= Huanuni tin mine =

Tin mine in Huanuni, Bolivia

The Huanuni tin mine is a large Bolivian mine situated about 60 km south of Oruro, Bolivia, on the way to the famous Villa Imperial de Potosí, as the city was and is known since colonial times. The mine is situated in Bolivia's tin mining heartland and is the sister mine of the Colquiri mine tin-zinc mine. It was originally owned at the turn of the 20th century by Don Vicko Orlandini (Don Vincenzo Orlandini), who was a member of one of Bolivia's famous tin mining families and also owner of El Porvenir-Cataricahua, in Huanuni, Oruro, Bolivia. The Huanuni mine was later sold to Simón Iturri Patiño, a well-known tin baron.

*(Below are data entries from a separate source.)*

theorem u8_queueBody (i j : Nat) (hi : i < leaves.length) (hj : j < 4) :
    u8 (queueBody id slot hanger leaves) (5 + (4 * i + j)) = u8 leaves[i].bytes j :=
  (u8_append_right (le16 id ++ [byte slot, hanger.code, byte leaves.length]) _ (4 * i + j)).trans
    (u8_flatten Leaf.bytes 4 Leaf.bytes_length leaves i j hi hj)

theorem queueBody_fields (hid : id ≤ 65535) (hslot : slot ≤ 7) (hcount : leaves.length ≤ 40) :
    u16 (queueBody id slot hanger leaves) 0 = id ∧ u8 (queueBody id slot hanger leaves) 2 = slot
    ∧ u8 (queueBody id slot hanger leaves) 3 = hanger.code.toNat
    ∧ u8 (queueBody id slot hanger leaves) 4 = leaves.length := by
  refine ⟨?_, ?_, ?_, ?_⟩ <;> simp [queueBody, u16, u8, le16] <;> omega

/-- The leaf entry read at a leaf's place is that leaf, and no field of it is refused. -/
theorem queueBody_leaf (i : Nat) (hi : i < leaves.length) (hlow : 40 ≤ leaves[i].caliper) (hhigh : leaves[i].caliper ≤ 3000) :
    leafAt (queueBody id slot hanger leaves) i = leaves[i] ∧ ¬ LeafRefused (queueBody id slot hanger leaves) i
    ∧ (u8 (queueBody id slot hanger leaves) (5 + 4 * i) = 3 ↔ leaves[i].role = .back) := by
  have hrole := u8_queueBody (id := id) (slot := slot) (hanger := hanger) i 0 hi (by omega)
  have hlo := u8_queueBody (id := id) (slot := slot) (hanger := hanger) i 1 hi (by omega)
  have hhi := u8_queueBody (id := id) (slot := slot) (hanger := hanger) i 2 hi (by omega)
  have hflag := u8_queueBody (id := id) (slot := slot) (hanger := hanger) i 3 hi (by omega)
  rw [Nat.add_zero] at hrole
  rw [show 5 + (4 * i + 1) = 6 + 4 * i by omega] at hlo
  rw [show 5 + (4 * i + 2) = 6 + 4 * i + 1 by omega] at hhi
  rw [show 5 + (4 * i + 3) = 8 + 4 * i by omega] at hflag
  generalize leaves[i] = leaf at hrole hlo hhi hflag hlow hhigh ⊢
  obtain ⟨role, caliper, notch⟩ := leaf
  simp only [Leaf.bytes] at hrole hlo hhi hflag hlow hhigh
  have hcaliper : u16 (queueBody id slot hanger leaves) (6 + 4 * i) = caliper := by
    rw [u16, hlo, hhi]
    simp [u8, le16]
    omega
  simp only [leafAt, LeafRefused, hcaliper, hrole, hflag]
  cases role <;> cases notch <;> simp [u8, Role.code, flagByte, le16] <;> omega

/-- The book that the written body states is the book written. -/
theorem bookAt_queueBody (hid : id ≤ 65535) (hslot : slot ≤ 7) (hcount : leaves.length ≤ 40)
    (hcaliper : ∀ l ∈ leaves, 40 ≤ l.caliper ∧ l.caliper ≤ 3000) :
    bookAt (queueBody id slot hanger leaves) = newBook id slot hanger leaves := by
  obtain ⟨h0, h2, h3, h4⟩ := queueBody_fields (hanger := hanger) hid hslot hcount
  have hhanger : hangerAt (queueBody id slot hanger leaves) = hanger := by
    rw [hangerAt, h3]
    cases hanger <;> rfl
  have hleaves : (List.range leaves.length).map (leafAt (queueBody id slot hanger leaves)) = leaves := by
    refine List.ext_getElem (by simp) fun i _ hi => ?_
    obtain ⟨hlow, hhigh⟩ := hcaliper _ (List.getElem_mem hi)
    simpa using (queueBody_leaf i hi hlow hhigh).1
  rw [bookAt, h0, h2, h4, hhanger, hleaves]

/-- Check 7 of R6 passes for the written body. -/
theorem not_fieldsRefused_queueBody (hid : id ≤ 65535) (hslot : slot ≤ 7) (hleast : 2 ≤ leaves.length)
    (hcount : leaves.length ≤ 40) (hcaliper : ∀ l ∈ leaves, 40 ≤ l.caliper ∧ l.caliper ≤ 3000) :
    ¬ FieldsRefused (queueBody id slot hanger leaves) := by
  obtain ⟨-, -, h3, h4⟩ := queueBody_fields (hanger := hanger) hid hslot hcount
  have hkind : ¬ 2 < hanger.code.toNat := by cases hanger <;> decide
  rw [FieldsRefused, h3, h4]
  rintro (h | h | h | ⟨i, hi, h⟩)
  · exact hkind h
  · omega
  · omega
  · have hi : i < leaves.length := List.mem_range.mp hi
    obtain ⟨hlow, hhigh⟩ := hcaliper _ (List.getElem_mem hi)
    exact (queueBody_leaf i hi hlow hhigh).2.1 h

end

/-- Settles O15: the checks of R6 on the written body pass one after the other, and the book it states is the book
written. -/
theorem queueBookTakesRecord : Obligations.QueueBookTakesRecord := by
  unfold Obligations.QueueBookTakesRecord
  intro s tag id slot hanger leaves f h hid1 hid hslot hroom hnew hf hleast hcount hcaliper hhook hback hpitch
  change exec (.queueBook tag (queueBody id slot hanger leaves)) s = _
  obtain ⟨h0, h2, h3, h4⟩ := queueBody_fields (hanger := hanger) hid hslot hcount
  have hlen := queueBody_length (id := id) (slot := slot) (hanger := hanger) (leaves := leaves)
  have hfind : ¬ (s.books.find? fun b => b.id == id).isSome = true := by simpa using hnew
  have hno_hook : ¬ (hanger.code.toNat = 1 ∧ f.g = 0) := by
    rintro ⟨hcode, hg⟩
    have := hhook (by cases hanger <;> simp_all [Hanger.code])
    omega
  have hno_drilled : ¬ (hanger.code.toNat = 2
      ∧ ∀ i ∈ List.range leaves.length, u8 (queueBody id slot hanger leaves) (5 + 4 * i) ≠ 3) := by
    rintro ⟨hcode, hnone⟩
    obtain ⟨l, hl, hrole⟩ := hback (by cases hanger <;> simp_all [Hanger.code])
    obtain ⟨i, hi, rfl⟩ := List.mem_iff_getElem.mp hl
    obtain ⟨hlow, hhigh⟩ := hcaliper _ hl
    exact hnone i (List.mem_range.mpr hi) ((queueBody_leaf i hi hlow hhigh).2.2.mpr hrole)
  have hno_pitch : ¬ ∃ d ∈ s.die?.toList, d.p ≠ f.p := by simpa using hpitch
  refine (request_replied .queueBook tag _ s h).trans (congrArg _ ?_)
  change (reqQueueBook (queueBody id slot hanger leaves) (heard s)).replied 0x0A tag = _
  unfold reqQueueBook
  rw [if_neg (by rw [h4, hlen]; omega), if_neg (by simpa [maxBooks] using hroom), if_neg (by rw [h0]; omega),
    if_neg (by rwa [h0, heard_book?]), if_neg (by rw [h2]; omega), heard_format?, h2, hf, heard_die?]
  simp only [judgeBook_of_fieldsTaken _ f _ (not_fieldsRefused_queueBody hid hslot hleast hcount hcaliper), h3, h4,
    if_neg hno_hook, if_neg hno_drilled, if_neg hno_pitch, bookAt_queueBody hid hslot hcount hcaliper]
  rfl

/-! ### CANCEL_BOOK -/

theorem Track.permitFor_iff_mem (t : Track) (id : Nat) :
    t.permitFor id = true ↔ ∃ p ∈ t.permit.toList, p.book = id := by
  unfold Track.permitFor
  split <;> simp [*]

/-- Settles O16: the checks stand alike on both sides, and then the states of the book. -/
theorem cancelBookJudged : Obligations.CancelBookJudged := by
  unfold Obligations.CancelBookJudged
  intro s tag body h
  refine (request_replied .cancelBook tag body s h).trans (congrArg _ ?_)
  change (reqCancelBook body (heard s)).replied 0x0B tag = _
  simp only [reqCancelBook, Response.replied_ite, Response.replied_refuse, heard_book?]
  refine if_congr Iff.rfl rfl (if_congr Iff.rfl rfl ?_)
  cases s.books.find? fun b => b.id == u16 body 0 with
  | none => rfl
  | some b =>
    dsimp only
    cases b.state with
    | queued =>
      dsimp only
      rw [Response.replied_ite, heard_track]
      exact if_congr (s.track.permitFor_iff_mem _) rfl rfl
    | feeding | fed | stacked | closing | spoiled => rfl

end Sys2Proof.Machine
end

The mine was discovered by chance in the 19th century and was mined for a long time using simple tools; the means of transport were donkeys. From 1930 to the late 1940s the Huanuni mine took Catavi mine's title of the largest underground tin mine in the world. The Huanuni mine retained this title until the end of the 20th century. Thousands of Bolivian mine workers still go underground every day.

Using traditional mining methods, the average lifespan of a mine worker from the local community was traditionally 46 years. Lifespan and pay have since increased dramatically, as average lifespan has increased to over 60 years. Currently, the Huanuni Mine is still Bolivia's largest underground tin mine and the world's richest cassiterite deposit.